The owl needed a few weeks to recuperate at Wild North’s rehab centre, which has larger flight pens and where its eating and movements can be observed to ensure a successful return to the wild.

It was a warm spring afternoon the day of its release, at the start of mating season. The moment the cage opened, the owl was gone – wings spread across the bright blue sky.

“That’s always the most rewarding part of the job for sure, especially when you’ve seen it come from the beginning.”
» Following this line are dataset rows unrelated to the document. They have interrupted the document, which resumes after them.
/-- The elements of a position's key (kind 0) or value (kind 1), as its tile holds them (R30, R31). -/
def State.storedRow (s : State) (c : Ctx) (head kind p : Nat) : List Nat :=
  let f := if kind = 0 then c.shape.kfmt else c.shape.vfmt
  let cap := if kind = 0 then c.shape.kPos else c.shape.vPos
  elems (fmtElem f) (((s.tileBytes c.ver (c.kvWant head (p / 64) kind (p % 64 / cap)).pos).drop (p % cap * c.shape.hd * fmtSize f)).take
    (c.shape.hd * fmtSize f))

/-- A position's key in the element format of picots (R38). -/
def State.keyRow (s : State) (c : Ctx) (head p : Nat) : List Nat :=
  (s.storedRow c head 0 p).map (picotOf c.shape (s.tileTag c.ver (c.kvWant head (p / 64) 0 (p % 64 / c.shape.kPos)).pos).scale)

/-- The record of a picot: maximum elements, then minimum elements (R38, R39). -/
def State.picotRecord (s : State) (c : Ctx) (head level unit : Nat) : List Nat :=
  let r := if level = 3 then unit else unit % 64
  let w := c.picotWant level head (if level = 3 then 0 else unit / 64) (r / c.shape.perTile)
  elems (picotElem c.shape.kfmt) (((s.tileBytes c.ver w.pos).drop (r % c.shape.perTile * c.shape.recBytes)).take c.shape.recBytes)

/-- Order of picot elements: +0 counts as greater than −0 (R38). -/
def picotKey (h : Shape) (n : Nat) : Int := Float.key ((Float.expanded (picotElem h.kfmt) 0 n).getD 0)

/-- R38: the record holds, in each dimension, the largest and the smallest element of the keys. -/
def picotHolds (h : Shape) (record : List Nat) (keys : List (List Nat)) : Bool :=
  (List.range h.hd).all fun d =>
    let col := keys.map (·.getD d 0)
    let mx := record.getD d 0
    let mn := record.getD (h.hd + d) 0
    col.contains mx && col.contains mn && col.all (fun x => decide (picotKey h x ≤ picotKey h mx) && decide (picotKey h mn ≤ picotKey h x))

/-- R38, R41: every picot of the context covers the keys of the positions appended so far. -/
def State.PicotsRight (s : State) (c : Ctx) : Prop :=
  ∀ head < c.shape.kvh, ∀ u ∈ [(1, 64), (2, 4096), (3, 262144)], ∀ unit < ceilDiv c.len u.2,
    picotHolds c.shape (s.picotRecord c head u.1 unit)
      ((List.range (min u.2 (c.len - unit * u.2))).map (fun i => s.keyRow c head (unit * u.2 + i))) = true

/-- R40: the K and V tiles of the context lie in their region. -/
def Ctx.Placed (c : Ctx) : Prop := c.len ≤ 2 ^ 28 ∧ ∀ head < c.shape.kvh, ∀ b < nBlocks c.len, (blockTile c.shape c.layer head b 0).page < kvEnd

/-- No byte of memory has changed outside the tiles, but for pages that the write made. -/
def State.OnlyTiles (s t : State) (v : Nat) (tiles : List TilePos) : Prop :=
  ∀ pid off, off < 65536 → pid < s.nextPage → (∀ w ∈ tiles, t.tilePage v w = some pid → off / 4096 ≠ w.tile) →
    t.mem.read (pageAddr pid off) = s.mem.read (pageAddr pid off)

/-- Every memory of the device is in canonical form. -/
structure State.Canonical (s : State) : Prop where
  mem : s.mem.wf
  mboxes : ∀ e ∈ s.slots, e.2.mbox.wf
  upload : s.rst.upload.wf

/-- Every bounded field holds a value of its width (R110, R114, R293, R348, R370, R379, R381, R385, R391, R393). -/
structure State.InRange (s : State) : Prop where
  pages : ∀ e ∈ s.pages, e.2.ctr ≤ 255 ∧ e.2.pins ≤ 65535
  fuses : s.fuses.unlocks ≤ 255
  tokens : s.sec.tokenFails ≤ 255
  ring : s.flt.ring.length ≤ 16384
  retained : s.flt.retained.length ≤ 191
  rate : -200000 ≤ s.tim.rate ∧ s.tim.rate ≤ 200000
  frac : s.tim.frac < 2000000000
  shed : s.stew.shed ≤ 3
  starts : s.rst.failedStarts ≤ 3
  events : ∀ p ∈ s.ports, ∀ log, (p.2.events.filter (fun e => e.log == log)).length ≤ 64
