/-- TENANT_CREATE (R338, R339, R341): the free record becomes ACTIVE with its quota and a key drawn anew, wrapped under the root key; every other record, and all else but the kiln that journals it and what a wear record or the replay journal adds, stays. PIN_QUOTA_SET, KILN_PREF_SET, FAST_MARK and FAST_CLEAR of a free slot (R114, R168, R339, R437): each sets its one field and nothing else; a marking moves the fast entries with it (R65, R316), and while the arbiter of H1 takes over it waits its turn, unanswered (R322). -/
def Obligations.TenantsAreMadeAndSet : Prop :=
  (∀ (s : State) (ses tenant quota : Nat), Commanded s ses → s.Unparked → tenant ≤ 1023 → s.tenants.get? tenant = none →
     pinsFit (s.quotaSum tenant quota) s.markings s.jrnGib = true →
     ∃ t, exec (.tenantCreate ses tenant quota) s = .next t ∧
       t.tenants.get? tenant = some
         { st := .active, quota := quota, wrapped := Config.wrapKey s.rootKey (Config.trng s.freeCtr), drawn := Config.trng s.freeCtr, wrapRoot := s.rootKey, key := some (Config.trng s.freeCtr), prefs := [] } ∧
       (∀ n, n ≠ tenant → t.tenants.get? n = s.tenants.get? n) ∧ t.lastOut = some okOut ∧
       State.Reports { s.awaken with tenants := t.tenants, kln := t.kln } t) ∧
  ((∀ (s : State) (ses tenant quota : Nat), Commanded s ses → s.Unparked → s.tenantActive tenant = true →
     pinsFit (s.quotaSum tenant quota) s.markings s.jrnGib = true →
     ∃ t, exec (.pinQuotaSet ses tenant quota) s = .next t ∧
       (({ s.awaken with tenants := s.tenants.modify tenant (fun r => { r with quota := quota }) }).success []).Recorded t) ∧
   (∀ (s : State) (ses tenant format table split : Nat), Commanded s ses → s.Unparked → s.tenantActive tenant = true →
     (table = 0 ∨ 16 ≤ table) → split ≤ 3 →
     ∃ t, exec (.kilnPrefSet ses tenant format table split) s = .next t ∧
       (({ s.awaken with tenants := s.tenants.modify tenant (fun r =>
           { r with prefs := if table = 0 then r.prefs.erase format else r.prefs.set format (table, split) }) }).success []).Recorded t) ∧
   (∀ (s : State) (ses slot tenant : Nat), Commanded s ses → s.Unparked → s.qos.takeover = false → tenant ≤ 1023 → s.tenantActive tenant = true →
     (s.slot slot).mark = none → (s.slot slot).bound = false → (s.slot slot).binding = none → s.markings < s.fastLimit →
     pinsFit (s.quotaSum 1024 0) (s.markings + 1) s.jrnGib = true → s.minimaSum + Config.fastMin ≤ s.qos.eff →
     ∃ t, exec (.fastMark ses slot tenant) s = .next t ∧
       t.slots = s.slots.set slot { s.slot slot with mark := some tenant } ∧ t.lastOut = some okOut ∧
       State.Reports { s.awaken with slots := t.slots, qos := t.qos } t) ∧
   (∀ (s : State) (ses slot tenant : Nat), Commanded s ses → s.Unparked → s.qos.takeover = true →
     (∃ t, exec (.fastMark ses slot tenant) s = .next t ∧ State.Recorded { s.awaken with qos := { s.qos with held := s.qos.held ++ [.mark slot tenant] } } t) ∧
     (∃ t, exec (.fastClear ses slot) s = .next t ∧ State.Recorded { s.awaken with qos := { s.qos with held := s.qos.held ++ [.unmark slot] } } t)) ∧
   (∀ (s : State) (ses slot : Nat) (tenant : Nat), Commanded s ses → s.Unparked → s.qos.takeover = false → (s.slot slot).mark = some tenant →
     (s.slot slot).change ≠ .adding → (s.slot slot).bound = false → (s.slot slot).binding = none →
     ∃ t, exec (.fastClear ses slot) s = .next t ∧
       t.slots = s.slots.set slot { s.slot slot with mark := none } ∧ t.lastOut = some okOut ∧
       State.Reports { s.awaken with slots := t.slots, qos := t.qos } t))

/-- PARTNER_BIND and PARTNER_UNBIND (R339): a bind names the tenant, port and MAX_OPS of a free partner and starts its two counters at 0, and changes nothing else; an unbind leaves the partner without tenant, rings, data port session (R278), handles (R205) and bound slots (R63), its ACTIVE extents drain withdrawn and those only offered are FREE (R180), its operations end, and it answers; chip, owner, tenants, reset, clock and geometry state stay. -/
def Obligations.PartnerBindAndUnbind : Prop :=
  (∀ (s : State) (ses partner tenant port maxOps : Nat), Commanded s ses → s.Unparked →
    partner ≤ 4095 → tenant ≤ 1023 → port ≤ 27 → s.tenantActive tenant = true → (s.part partner).tenant = none →
    ∃ t, exec (.partnerBind ses partner tenant port maxOps) s = .next t ∧
      ((s.awaken.setPart partner { s.part partner with
        tenant := some tenant, port := port, maxOps := maxOps % 2048, dbDrops := 0, norec := 0 }).success []).Recorded t) ∧
  (∀ (s : State) (ses partner : Nat), Commanded s ses → s.Unparked → (s.part partner).tenant ≠ none →
    ∃ t, exec (.partnerUnbind ses partner) s = .next t ∧
      (t.part partner).tenant = none ∧ (t.part partner).rings = [] ∧ (t.part partner).dp.active = false ∧
      (t.part partner).handles = [] ∧ (∀ n, (t.slot n).bound = true → (t.slot n).partner ≠ partner) ∧
      ((s.pool.recs.map (·.1)).Nodup → ∀ e ∈ s.pool.recs, e.2.partner = partner →
        (e.2.st = .active → ∃ e', t.pool.recs.get? e.1 = some e' ∧ e'.st = .draining ∧ e'.cause = .withdrawn) ∧
        (e.2.st = .offered → t.pool.recs.get? e.1 = none)) ∧
      (∀ o ∈ t.ops, o.partner = partner → o.mailbox ≠ none) ∧ t.lastOut = some okOut ∧
      t.fuses = s.fuses ∧ t.store = s.store ∧ t.rst = s.rst ∧ t.clk = s.clk ∧ t.sec = s.sec ∧ t.tenants = s.tenants ∧ t.geo = s.geo ∧ t.stew = s.stew ∧
      t.rebuild = s.rebuild ∧ t.latches = s.latches ∧ t.pending = s.pending)

/-- TENANT_REMOVE and TENANT_REMOVAL_DONE (R340): a removal marks the record REMOVING and leaves no partner bound to the tenant, no fast marking, no VALID reservation entry (unless the arbiter of H1 takes over, R322), no cask grant that it gave or holds and no remote grant to it; its ACTIVE extents drain, those only offered are FREE. Once none of its extents is left the record is gone, with its decode tables, its versions and every grant to it, and the fabric manager is told. -/
def Obligations.TenantRemoval : Prop :=
  (∀ (s : State) (ses tenant : Nat), Commanded s ses → s.Unparked → s.tenantActive tenant = true →
    ∃ t, exec (.tenantRemove ses tenant) s = .next t ∧
      t.tenants = s.tenants.modify tenant (fun r => { r with st := .removing }) ∧ (∀ n, (t.part n).tenant ≠ some tenant) ∧
      (∀ g ∈ t.pool.grants, g.2.tenant ≠ tenant) ∧ (∀ n, (t.slot n).mark ≠ some tenant) ∧
      (s.qos.takeover = false → ∀ e ∈ t.qos.resv, resvKind e.2 = 0 → resvId e.2 = tenant → resvValid e.2 = false) ∧
      (∀ c ∈ t.casks, (c.2.tenant = tenant → c.2.grants = []) ∧ ∀ g ∈ c.2.grants, g.grantee ≠ tenant) ∧
      ((s.pool.recs.map (·.1)).Nodup → ∀ e ∈ s.pool.recs, e.2.tenant = tenant →
        (e.2.st = .active → ∃ e', t.pool.recs.get? e.1 = some e' ∧ e'.st = .draining ∧ e'.cause = .withdrawn) ∧
        (e.2.st = .offered → t.pool.recs.get? e.1 = none)) ∧ t.lastOut = some okOut ∧
      t.fuses = s.fuses ∧ t.store = s.store ∧ t.rst = s.rst ∧ t.clk = s.clk ∧ t.sec = s.sec ∧
      t.geo = s.geo ∧ t.stew = s.stew ∧ t.latches = s.latches ∧ t.pending = s.pending) ∧
  (∀ (s : State) (tenant : Nat) (r : Tenant), s.tenants.get? tenant = some r → r.st = .removing →
    (∀ e ∈ s.pool.recs, e.2.tenant ≠ tenant) → s.rst.stage = .up →
    ∃ t, exec (.tenantRemovalDone tenant) s = .next t ∧
      t.tenants.get? tenant = none ∧ (∀ n, n ≠ tenant → t.tenants.get? n = s.tenants.get? n) ∧
      (∀ u ∈ t.grs.tables, u.tenant ≠ tenant) ∧ (∀ v ∈ t.vers, v.2.cask ∉ (s.casks.filter (fun c => c.2.tenant == tenant)).map (·.1)) ∧
      (∀ g ∈ t.pool.grants, g.2.tenant ≠ tenant) ∧ (∀ c ∈ t.casks, ∀ g ∈ c.2.grants, g.grantee ≠ tenant) ∧
      t.lastOut = some (.fm "TENANT_REMOVED" tenant) ∧
      t.fuses = s.fuses ∧ t.store = s.store ∧ t.rst = s.rst ∧ t.clk = s.clk ∧ t.pwr = s.pwr ∧ s.tim.Passed t.tim ∧ t.sec = s.sec ∧ t.geo = s.geo ∧ t.stew = s.stew ∧
      t.rebuild = s.rebuild ∧ t.latches = s.latches ∧ t.pending = s.pending)

/-- OWNER_CLAIM, OWNER_TRANSFER and SEC_LOCK (R336, R337, R11): a claim over I3C of an unowned device and a transfer by the owner set the anchor, under which at most two sessions stay open (log 26); LOCK is set and by these never cleared. The SPDM requests of R345 in the states that admit them (log 5, with the flags of CAPABILITIES): the connection steps forward and the answer leaves, on a DOE with its interrupt (R303); nothing else changes. The requests that only read (R345, R311), and IDE_KM (R309): digests, certificate, a challenge, signed with the leaf key over the chain's digest and the nonce, and measurements answer without any other effect, on a DOE with its interrupt (R303), an index that is not measured with an empty record; IDE_KM keys one stream of a flit-mode port, that of CXL.cachemem in containment or in skid mode. In recovery mode measurements 2, 4 and 5 are empty. -/
def Obligations.OwnerAndSpdm : Prop :=
  ((∀ (s : State) (root : BitVec 384), s.rst.stage = .up → s.takingOver = false → s.stew.shed ≠ 3 → s.store.anchor = none →
     ∃ t, exec (.ownerClaim true root) s = .next t ∧ s.Anchors t root ∧
       (({ s with store := t.store, sec := { s.sec with sessions := t.sec.sessions } }).success []).Recorded t) ∧
   (∀ (s : State) (root : BitVec 384) (i3c : Bool), s.rst.stage = .up → s.takingOver = false → s.stew.shed ≠ 3 →
     (i3c = false ∨ s.store.anchor ≠ none) → exec (.ownerClaim i3c root) s = .next (s.refuse .access)) ∧
   (∀ (s : State) (ses : Nat) (root : BitVec 384), Commanded s ses →
     ∃ t, exec (.ownerTransfer ses root) s = .next t ∧ s.Anchors t root ∧
       (({ s.awaken with store := t.store, sec := { s.sec with sessions := t.sec.sessions } }).success []).Recorded t) ∧
   (∀ (s : State) (ses : Nat), Commanded s ses →
     ∃ t, exec (.secLock ses) s = .next t ∧ (({ s with sec := { s.sec with lock := true } }).success []).Recorded t)) ∧
  (∀ (s : State) (ep : Endpoint), s.epUp ep = true →
     exec (.getVersion ep) s = .next ((s.setSpdm ep .version).spdmReply ep "VERSION" [0x13]) ∧
     (s.spdmState ep = .version → exec (.getCapabilities ep) s = .next ((s.setSpdm ep .capabilities).spdmReply ep "CAPABILITIES" [0x3D6])) ∧
     (s.spdmState ep = .capabilities →
       exec (.negotiateAlgorithms ep) s = .next ((s.setSpdm ep .negotiated).spdmReply ep "ALGORITHMS ECDSA-P384 SHA-384" [])) ∧
     (s.spdmState ep = .negotiated → s.sec.keysLocked = false →
       exec (.keyExchange ep) s = .next ((s.setSpdm ep .handshake).spdmReply ep "KEY_EXCHANGE_RSP" [])) ∧
     (s.spdmState ep = .handshake → exec (.finish ep none) s = .next ((s.setSpdm ep .session).spdmReply ep "FINISH_RSP" [])) ∧
     (∀ root, ep = .mgmt → s.spdmState ep = .handshake → s.ownerSessions < 2 →
       ∃ n t, exec (.finish ep (some root)) s = .next t ∧ s.sec.sessions.get? n = none ∧ t.sec.sessions.get? n = some root ∧
         (∀ m, m ≠ n → t.sec.sessions.get? m = s.sec.sessions.get? m) ∧ t.spdmState ep = .session ∧ t.lastOut = some (.spdm 28 "FINISH_RSP" [n]) ∧
         t = { s with sec := { s.sec with sessions := t.sec.sessions, spdm := t.sec.spdm }, outs := t.outs })) ∧
  ((∀ (s : State) (ep : Endpoint), s.epUp ep = true → negotiatedStates.contains (s.spdmState ep) = true →
     exec (.getDigests ep) s = .next (s.say ep (.digest (epNo ep) 0 (Config.sha384 s.chain))) ∧
     exec (.getCertificate ep) s = .next (s.spdmReply ep "CERTIFICATE" (s.chain.map (·.toNat))) ∧
     (∀ nonce told, told = leBytes (Config.sha384 s.chain).toNat 48 ++ leBytes nonce.toNat 8 →
       exec (.challenge ep nonce) s = .next (s.spdmReply ep "CHALLENGE_AUTH" ((told ++ Config.deviceSign s.fuses.serial told).map (·.toNat)))) ∧
     exec (.getMeasurements ep 1) s = .next (s.say ep (.digest (epNo ep) 1 Config.bootRomDigest)) ∧
     exec (.getMeasurements ep 3) s = .next (s.spdmReply ep "MEASUREMENTS"
       [s.deviceId, b2n s.sec.dbgOpen, s.fuses.unlocks, b2n s.fuses.compat, s.fuses.gpoMap.toNat, b2n s.fuses.faultMap]) ∧
     (∀ i, s.rst.stage = .recovery → i = 2 ∨ i = 4 ∨ i = 5 → exec (.getMeasurements ep i) s = .next (s.spdmReply ep "MEASUREMENTS" [])) ∧
     (s.rst.stage ≠ .recovery → exec (.getMeasurements ep 2) s = .next (s.say ep (.digest (epNo ep) 2 (Config.firmwareDigest s.rst.fw.1)))) ∧
     (s.rst.stage ≠ .recovery → exec (.getMeasurements ep 4) s = .next (s.say ep (.digest (epNo ep) 4 (Config.sha384 s.ownerBytes)))) ∧
     (∀ i, i = 0 ∨ 5 < i → exec (.getMeasurements ep i) s = .next (s.spdmReply ep "MEASUREMENTS" [])) ∧
     (s.rst.stage ≠ .recovery → exec (.getMeasurements ep 5) s = .next (s.say ep (.digest (epNo ep) 5 (Config.sha384 s.geoBytes))))) ∧
   (∀ (s : State) (p : Nat) (sel : IdeSel) (key : BitVec 256), s.epUp (.doe p) = true → s.spdmState (.doe p) = .session → s.sec.keysLocked = false →
     (s.port p).flit = true → sel.stream < 10 →
     exec (.ideKm p sel key) s =
       .next ((s.setPort p { s.port p with ide := (s.port p).ide.set sel.stream ⟨.secure, key, sel.skid && sel.stream == cachememStream⟩ }).spdmReply (.doe p) "KP_ACK" [sel.stream])))

/-- UNLOCK_TOKEN and TOKEN_LOCKOUT_EXPIRY (R346, R347): an accepted token erases anchor, wrap state, tenants, versions, all memory and what the SRAMs hold, counts in UNLOCKS and opens the lock in phase TEST with keys locked; a rejected one replaces NONCE and starts the 10 s lockout, and changes nothing else; a token during the lockout is not judged. -/
def Obligations.DebugUnlock : Prop :=
  (∀ (s : State) (token : Token), s.running = true → s.sec.dbgOpen = false → s.sec.lockout = false → s.tokenOk token = true →
    ∃ t, exec (.unlockToken none token none) s = .next t ∧
      t.sec.dbgOpen = true ∧ t.sec.keysLocked = true ∧ t.rst.phase = .test ∧ t.fuses = { s.fuses with unlocks := min 255 (s.fuses.unlocks + 1) } ∧
      t.store = { anchor := none, wrapState := none } ∧ t.tenants = [] ∧ t.casks = [] ∧ t.vers = [] ∧ t.slots = [] ∧ t.pages = [] ∧ t.mem = [] ∧ t.tags = [] ∧
      t.pool.recs = [] ∧ t.grs.tables = [] ∧ t.flt.ring = [] ∧ t.grs.cache = [] ∧ t.kln.area = none ∧ (∀ n, (t.part n).tenant = none) ∧
      t.clk = s.clk ∧ t.pwr = s.pwr ∧ t.tim = s.tim ∧ t.stp = { s.stp with reqs := t.stp.reqs, turns := t.stp.turns, urgent := t.stp.urgent, nextReq := t.stp.nextReq } ∧ t.geo = s.geo ∧ t.stew = s.stew ∧ t.rebuild = s.rebuild ∧ t.pending = s.pending) ∧
  (∀ (s : State) (token : Token), s.running = true → s.sec.dbgOpen = false → s.sec.lockout = false → s.tokenOk token = false →
    exec (.unlockToken none token none) s = .next { s with freeCtr := s.freeCtr + 1, sec := { s.sec with
      nonce := (Config.trng s.freeCtr).setWidth 64, tokenFails := min 255 (s.sec.tokenFails + 1), lockout := true, lockoutAt := s.tim.clock } }) ∧
  (∀ (s : State) (token : Token) (fails : Option Nat), s.sec.lockout = true → s.tim.clock < s.sec.lockoutAt + 10000000000 →
    exec (.unlockToken none token fails) s = .next s) ∧
  (∀ (s : State), s.sec.lockout = true → s.running = true →
    ∃ t, exec .tokenLockoutExpiry s = .next t ∧ t.sec = { s.sec with lockout := false } ∧ s.sec.lockoutAt + 10000000000 ≤ t.tim.clock ∧
      t = { s with sec := t.sec, tim := t.tim })
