theorem witness_RecordWriteFails : ∃ (s : State), ∃ (id : Nat), ∃ (o : Op), s.op? id = some o ∧ o.phase = .finished ∧ o.mailbox = none :=
  ⟨(wDone wUp), 7, _, rfl, by decide, by decide⟩

theorem witness_FenceMarkAndHeartbeat :
    (∃ (s : State), ∃ (id : Nat), ∃ (o : Op), s.Runs id 0x01 o ∧ o.zero 1 31 1 = true ∧ o.zeroFrom 2 = true ∧ (∀ p ∈ s.ports, ∀ l ∈ p.2.wcb, l.1 ≠ o.partner)) ∧
    (∃ (s : State), ∃ (id : Nat), ∃ (o : Op), s.Runs id 0x7E o ∧ o.zeroFrom 4 = true) ∧
    (∃ (s : State), ∃ (id : Nat), ∃ (r : Nat), ∃ (o : Op), ∃ (e : Ext), s.Runs id 0x02 o ∧ o.zero 1 31 19 = true ∧ o.zeroFrom 2 = true ∧ bit (o.dw 1) 18 = true ∧ r = bits (o.dw 1) 17 0 ∧ s.pool.recs.get? r = some e ∧ e.partner = o.partner ∧ e.st = .active) ∧
    (∃ (s : State), ∃ (id : Nat), ∃ (r : Nat), ∃ (o : Op), ∃ (e : Ext), s.Runs id 0x02 o ∧ o.zero 1 31 19 = true ∧ o.zeroFrom 2 = true ∧ bit (o.dw 1) 18 = true ∧ r = bits (o.dw 1) 17 0 ∧ s.pool.recs.get? r = some e ∧ e.partner = o.partner ∧ e.st ≠ .active) ∧
    (∃ (s : State), ∃ (id : Nat), ∃ (o : Op), s.Runs id 0x02 o ∧ o.zero 1 31 19 = true ∧ o.zeroFrom 2 = true ∧ bit (o.dw 1) 18 = false ∧ bits (o.dw 1) 17 0 = 0 ∧ (s.pool.recs.map (·.1)).Nodup) :=
  ⟨⟨(wOp wUp (opOf 0x01 [1])), 7, _, ⟨rfl, by decide, by decide⟩, by and_intros <;> decide +kernel⟩,
   ⟨(wOp { wUp with jrn := { ctl := 0x800103E8 } } (opOf 0x7E [1,2,3])), 7, _, ⟨rfl, by decide, by decide⟩, by decide⟩,
   ⟨(wOp wPool (opOf 0x02 [0x40002])), 7, _, _, _, ⟨rfl, by decide, by decide⟩, by decide, by decide, by decide, rfl, rfl, by decide, by decide⟩,
   ⟨(wOp wDrain (opOf 0x02 [0x40002])), 7, _, _, _, ⟨rfl, by decide, by decide⟩, by decide, by decide, by decide, rfl, rfl, by decide, by decide⟩,
   ⟨(wOp wPool (opOf 0x02 [])), 7, _, ⟨rfl, by decide, by decide⟩, by and_intros <;> decide +kernel⟩⟩

theorem witness_CasksOpen :
    (∃ (s : State), ∃ (id : Nat), ∃ (h : Nat), ∃ (c : Nat), ∃ (o : Op), ∃ (k : Cask), ∃ (g : Option CaskGrant), ∃ (v : Nat), ∃ (w : Ver), s.Runs id 0x20 o ∧ o.zero 1 31 2 = true ∧ bits (o.dw 1) 1 0 = 0 ∧ o.q 2 ≠ 0 ∧ o.q 6 = 0 ∧ o.zeroFrom 8 = true ∧ s.findCask (s.opTenant o) (o.q 2) = some (c, k, g) ∧ s.committedVer c (o.q 4) = some (v, w) ∧ (∀ x, g = some x → x.minVersion ≤ w.seq) ∧ freeHandle (s.part o.partner) = some h ∧ s.handleCount < 65536) ∧
    (∃ (s : State), ∃ (id : Nat), ∃ (h : Nat), ∃ (c : Nat), ∃ (size : Nat), ∃ (o : Op), ∃ (k : Cask), ∃ (v : Nat), ∃ (w : Ver), s.Runs id 0x20 o ∧ o.zero 1 31 2 = true ∧ bits (o.dw 1) 1 0 = 1 ∧ o.q 2 ≠ 0 ∧ size = o.q 6 ∧ o.zeroFrom 8 = true ∧ size % 65536 = 0 ∧ (size = 0 ∨ (w.size ≤ size ∧ size ≤ sixteenTib)) ∧ s.findCask (s.opTenant o) (o.q 2) = some (c, k, none) ∧ s.casks.get? c = some k ∧ s.committedVer c (o.q 4) = some (v, w) ∧ s.vers.get? v = some w ∧ k.lastSeq < 0xFFFFFFFF ∧ (s.versionsOf c).length < 64 ∧ freeHandle (s.part o.partner) = some h ∧ s.handleCount < 65536) ∧
    (∃ (s : State), ∃ (id : Nat), ∃ (h : Nat), ∃ (size : Nat), ∃ (o : Op), s.Runs id 0x20 o ∧ o.zero 1 31 3 = true ∧ bits (o.dw 1) 1 0 = 2 ∧ bit (o.dw 1) 2 = true ∧ o.q 2 ≠ 0 ∧ o.q 4 = 0 ∧ size = o.q 6 ∧ o.zeroFrom 8 = true ∧ size % 65536 = 0 ∧ size ≤ sixteenTib ∧ s.findCask (s.opTenant o) (o.q 2) = none ∧ s.casks.length < Config.nCasks ∧ freeHandle (s.part o.partner) = some h ∧ s.handleCount < 65536) :=
  ⟨⟨(wOp wVers (opOf 0x20 [0, 77, 0, 4, 0])), 7, (((wOp wVers (opOf 0x20 [])).part 3 |> freeHandle |>.getD 0)), 8, _, wCask, none, 20, wV20, ⟨rfl, by decide +kernel, by decide +kernel⟩, by and_intros <;> decide +kernel⟩,
   ⟨(wOp wVers (opOf 0x20 [1, 77, 0, 0, 0, 0x30000])), 7, (((wOp wVers (opOf 0x20 [])).part 3 |> freeHandle |>.getD 0)), 8, _, _, wCask, 20, wV20, ⟨rfl, by decide +kernel, by decide +kernel⟩, by decide +kernel, by decide +kernel, by decide +kernel, rfl, by and_intros <;> decide +kernel⟩,
   by
    refine ⟨(wOp wVers (opOf 0x20 [6, 78, 0, 0, 0, 0, 0x1000])), 7, _, _, _, ⟨rfl, by decide +kernel, by decide +kernel⟩, ?_, ?_, ?_, ?_, ?_, rfl, ?_, ?_, ?_, ?_, ?_, rfl, ?_⟩ <;> decide +kernel⟩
3 questions with a wildlife rehabilitator

What do you like most about your job (apart from releasing animals)?

Working with the animals, honestly, is my favourite part. I really enjoy feeding the animals, watching them eat. I don’t know why but I get so much enjoyment out of it. It’s just fun to watch them.

Have you ever been injured treating an animal?

I haven’t had any close calls per se, but you definitely do have to worry about injuries. I’ve been bitten by things, that’s something you have to worry about. The other aspect is diseases. You need to be aware of what diseases are out there that you can catch, like rabies. I do have my rabies vaccine.

Are you ever intimidated by the animals you treat?

To this day, bigger animals like a bald eagle. I know how to handle one but it’s so big that it definitely is intimidating, and just the fact that if it wanted to it could probably cause a lot of damage.